> WORK TO BE COMPLETED
Repeat the entries below exactly. Begin with the first line and end with the line that contains "have hc : a + 1 ≤ c.1 := hlt".

Data excerpts
>>>>
-- ==== Sys2Proof/Laws/Memory.lean ====
section
/-! SUPPORT. Byte memories keep their canonical form under every operation, and what keeps the invariant of `Safety`. -/

namespace Sys2Proof.Machine

/-- A memory in form from `lo` on is in form from any lower bound on. -/
theorem cellsFrom_mono {lo lo' : Nat} (h : lo' ≤ lo) {m : Cells} (hm : cellsFrom lo m = true) : cellsFrom lo' m = true := by
  cases m with
  | nil => rfl
  | cons c cs =>
    simp only [cellsFrom, Bool.and_eq_true, decide_eq_true_eq] at hm ⊢
    exact ⟨⟨Nat.le_trans h hm.1.1, hm.1.2⟩, hm.2⟩

/-- A write of one byte keeps the form from every bound at or below its address. -/
theorem cellsFrom_set {lo a : Nat} (b : Byte) {m : Cells} (hm : cellsFrom lo m = true) (ha : lo ≤ a) :
    cellsFrom lo (m.set a b) = true := by
  induction m generalizing lo with
  | nil =>
    unfold Cells.set
    split
    · rfl
    · rename_i hb
      simp [cellsFrom, ha, hb]
  | cons c cs ih =>
    have hm' := hm
    simp only [cellsFrom, Bool.and_eq_true, decide_eq_true_eq] at hm'
    unfold Cells.set
    split
    · rename_i hlt
      split
      · exact hm
      · rename_i hb
        have hc : a + 1 ≤ c.1 := hlt
        simp only [cellsFrom, Bool.and_eq_true, decide_eq_true_eq]
        exact ⟨⟨ha, by simpa using hb⟩, ⟨hc, hm'.1.2⟩, hm'.2⟩
    · rename_i hge
      split
      · rename_i heq
        split
        · exact cellsFrom_mono (by omega) hm'.2
        · rename_i hb
          simp only [cellsFrom, Bool.and_eq_true, decide_eq_true_eq]
          exact ⟨⟨ha, by simpa using hb⟩, heq ▸ hm'.2⟩
      · rename_i hne
        simp only [cellsFrom, Bool.and_eq_true, decide_eq_true_eq]
        exact ⟨hm'.1, ih hm'.2 (by omega)⟩

/-- A write of one byte keeps the canonical form. -/
theorem Cells.set_wf {m : Cells} (hm : m.wf = true) (a : Nat) (b : Byte) : (m.set a b).wf = true :=
  cellsFrom_set b hm (Nat.zero_le a)

/-- A write of a run of bytes keeps the canonical form. -/
theorem Cells.write_wf {m : Cells} (hm : m.wf = true) (a : Nat) (bs : List Byte) : (m.write a bs).wf = true := by
  induction bs generalizing m a with
  | nil => exact hm
  | cons b bs ih => exact ih (Cells.set_wf hm a b) (a + 1)

/-- What is left of a memory after some of its bytes are zeroed keeps the form. -/
theorem cellsFrom_filter {lo : Nat} {m : Cells} (f : Host.Cell → Bool) (hm : cellsFrom lo m = true) :
    cellsFrom lo (m.filter f) = true := by
  induction m generalizing lo with
  | nil => rfl
  | cons c cs ih =>
    simp only [cellsFrom, Bool.and_eq_true, decide_eq_true_eq] at hm
    rw [List.filter_cons]
    split
    · simp only [cellsFrom, Bool.and_eq_true, decide_eq_true_eq]
      exact ⟨hm.1, ih hm.2⟩
    · exact ih (cellsFrom_mono (by omega) hm.2)

/-- Zeroing a range keeps the canonical form. -/
theorem Cells.clear_wf {m : Cells} (hm : m.wf = true) (lo hi : Nat) : (m.clear lo hi).wf = true := cellsFrom_filter _ hm

/-- Storing bytes keeps the canonical form. -/
theorem MemSys.store_wf {m : MemSys} (hm : m.cells.wf = true) (pa : Nat) (bs : List Byte) : (m.store pa bs).cells.wf = true := by
  unfold MemSys.store
  generalize bs.zipIdx = l
  dsimp only
  generalize m.cells = c at hm
  induction l generalizing c with
  | nil => exact hm
  | cons x l ih =>
    rw [List.foldl_cons]
    apply ih
    split
    · exact Cells.set_wf hm _ _
    · exact hm

/-- Storing bytes in pieces keeps the canonical form. -/
theorem MemSys.storePieces_wf {m : MemSys} (hm : m.cells.wf = true) (ps : List (Nat × Nat)) (bs : List Byte) :
    (m.storePieces ps bs).cells.wf = true := by
  induction ps generalizing m bs with
  | nil => exact hm
  | cons c cs ih => exact ih (MemSys.store_wf hm _ _) _

/-- Zeroing a range of device memory keeps the canonical form. -/
theorem MemSys.zero_wf {m : MemSys} (hm : m.cells.wf = true) (lo hi : Nat) : (m.zero lo hi).cells.wf = true :=
  Cells.clear_wf hm lo hi

/-- A change of a port leaves the bytes as they are. -/
@[simp] theorem MemSys.onPort_cells (m : MemSys) (i : Nat) (f : MemPort → MemPort) : (m.onPort i f).cells = m.cells := by
  unfold MemSys.onPort; split <;> rfl

/-- A poison mark leaves the bytes as they are. -/
@[simp] theorem MemSys.poisonWord_cells (m : MemSys) (pa : Nat) : (m.poisonWord pa).cells = m.cells := by
  unfold MemSys.poisonWord; split <;> rfl

/-- The invariant of a state written out. -/
theorem State.inv_mk (now fresh racing boot power thermal fabric mem host sec health links field video mon pair parts hostMem pending) :
    State.Inv ⟨now, fresh, racing, boot, power, thermal, fabric, mem, host, sec, health, links, field, video, mon, pair, parts, hostMem,
      pending⟩ ↔ (mem.cells.wf = true ∧ hostMem.wf = true) := Iff.rfl

/-- A state whose memories are those of another, device memory but for what keeps its form. -/
theorem State.Inv.fold {s : State} {m : Cells} (h : s.Inv) (hm : s.mem.cells.wf = true → m.wf = true) :
    m.wf = true ∧ s.hostMem.wf = true := ⟨hm h.1, h.2⟩

/-- A sequence of changes that each keep the invariant keeps it. -/
theorem State.foldl_inv {α : Type} (f : State → α → State) (l : List α) {s : State} (h : s.Inv)
    (hf : ∀ t x, t.Inv → (f t x).Inv) : (l.foldl f s).Inv := by
  induction l generalizing s with
  | nil => exact h
  | cons x l ih => exact ih (hf s x h)

/-- The same for changes that carry something along. -/
theorem State.foldl_inv_fst {α β : Type} (f : State × β → α → State × β) (l : List α) {a : State × β} (h : a.1.Inv)
    (hf : ∀ b x, b.1.Inv → (f b x).1.Inv) : (l.foldl f a).1.Inv := by
  induction l generalizing a with
  | nil => exact h
  | cons x l ih => exact ih (hf a x h)

/-! ### What a computation that can fail gives -/

/-- An `if` between two states that keep the invariant. -/
theorem State.ite_inv {c : Prop} [Decidable c] {a b : State} (ha : a.Inv) (hb : b.Inv) : (if c then a else b).Inv := by
  split
  · exact ha
  · exact hb

/-- Every value that a computation gives satisfies P. -/
def okSat {ε α : Type} (P : α → Prop) (x : Except ε α) : Prop := ∀ a, x = .ok a → P a

/-- The value satisfies P where there is one. -/
def someSat {α : Type} (P : α → Prop) (x : Option α) : Prop := ∀ a, x = some a → P a

theorem okSat.ok {ε α : Type} {P : α → Prop} {a : α} (h : P a) : okSat P (.ok a : Except ε α) := by
  intro b hb; cases hb; exact h

theorem okSat.error {ε α : Type} {P : α → Prop} {e : ε} : okSat P (.error e : Except ε α) := by
  intro b hb; cases hb

theorem okSat.bind {ε α β : Type} {P : β → Prop} {x : Except ε α} {f : α → Except ε β} (h : ∀ a, x = .ok a → okSat P (f a)) :
    okSat P (x >>= f) := by
  intro b hb
  cases x with
  | error e => cases hb
  | ok a => exact h a rfl b hb

theorem okSat.bind' {ε α β : Type} {P : β → Prop} {x : Except ε α} {f : α → Except ε β} (h : ∀ a, x = .ok a → okSat P (f a)) :
    okSat P (x.bind f) := okSat.bind h

theorem okSat.map {ε α β : Type} {P : β → Prop} {x : Except ε α} {f : α → β} (h : ∀ a, x = .ok a → P (f a)) :
    okSat P (x.map f) := by
  intro b hb
  cases x with
  | error e => cases hb
  | ok a => cases hb; exact h a rfl

/-- The state that a computation gives. -/
theorem okSat.state {ε : Type} {x : Except ε State} {t : State} (h : okSat State.Inv x) (he : x = .ok t) : t.Inv := h _ he

/-- A success is one state only. -/
theorem okSat.same {t u : State} (h : t.Inv) (he : (.ok t : Except Fail State) = .ok u) : u.Inv := by
  cases he
  exact h

/-- The state in the pair that a computation gives. -/
theorem okSat.pair {ε β : Type} {x : Except ε (State × β)} {r : State × β} (h : okSat (fun r => r.1.Inv) x)
    (he : x = .ok r) : r.1.Inv := h _ he

/-- The same where the pair is taken apart. -/
theorem okSat.fst {ε β : Type} {x : Except ε (State × β)} {t : State} {b : β} (h : okSat (fun r => r.1.Inv) x)
    (he : x = .ok (t, b)) : t.Inv := h _ he

theorem someSat.some {α : Type} {P : α → Prop} {a : α} (h : P a) : someSat P (some a) := by
  intro b hb; cases hb; exact h

theorem someSat.none {α : Type} {P : α → Prop} : someSat P (none : Option α) := by
  intro b hb; cases hb

theorem someSat.map {α β : Type} {P : β → Prop} {x : Option α} {f : α → β} (h : ∀ a, x = Option.some a → P (f a)) :
    someSat P (x.map f) := by
  intro b hb
  cases x with
  | none => cases hb
  | some a => cases hb; exact h a rfl

/-- The state that is found. -/
theorem someSat.state {x : Option State} {t : State} (h : someSat State.Inv x) (he : x = Option.some t) : t.Inv := h _ he

/-- The state in the pair that is found. -/
theorem someSat.pair {β : Type} {x : Option (State × β)} {r : State × β} (h : someSat (fun r => r.1.Inv) x)
    (he : x = Option.some r) : r.1.Inv := h _ he

/-- The same where the pair is taken apart. -/
theorem someSat.fst {β : Type} {x : Option (State × β)} {t : State} {b : β} (h : someSat (fun r => r.1.Inv) x)
    (he : x = Option.some (t, b)) : t.Inv := h _ he

/-- A course of a descriptor keeps the invariant: its opening, its run and what a failure leaves do. -/
structure Course.Keeps (c : Course) : Prop where
  /-- The opening does -/
  opens : ∀ s p d, s.Inv → (c.opens s p d).Inv
  /-- The run does where it succeeds -/
  run : ∀ s p d, s.Inv → okSat (fun r => r.1.Inv) (c.run s p d)
  /-- What a failure leaves does -/
  leaves : ∀ s p d f, s.Inv → (c.leaves s p d f).Inv

end Sys2Proof.Machine
end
<<<<
> SOLVED EXERCISE
-- ==== Sys2Proof/Laws/Memory.lean ====
section
/-! SUPPORT. Byte memories keep their canonical form under every operation, and what keeps the invariant of `Safety`. -/

namespace Sys2Proof.Machine

/-- A memory in form from `lo` on is in form from any lower bound on. -/
theorem cellsFrom_mono {lo lo' : Nat} (h : lo' ≤ lo) {m : Cells} (hm : cellsFrom lo m = true) : cellsFrom lo' m = true := by
  cases m with
  | nil => rfl
  | cons c cs =>
    simp only [cellsFrom, Bool.and_eq_true, decide_eq_true_eq] at hm ⊢
    exact ⟨⟨Nat.le_trans h hm.1.1, hm.1.2⟩, hm.2⟩

/-- A write of one byte keeps the form from every bound at or below its address. -/
theorem cellsFrom_set {lo a : Nat} (b : Byte) {m : Cells} (hm : cellsFrom lo m = true) (ha : lo ≤ a) :
    cellsFrom lo (m.set a b) = true := by
  induction m generalizing lo with
  | nil =>
    unfold Cells.set
    split
    · rfl
    · rename_i hb
      simp [cellsFrom, ha, hb]
  | cons c cs ih =>
    have hm' := hm
    simp only [cellsFrom, Bool.and_eq_true, decide_eq_true_eq] at hm'
    unfold Cells.set
    split
    · rename_i hlt
      split
      · exact hm
      · rename_i hb
        have hc : a + 1 ≤ c.1 := hlt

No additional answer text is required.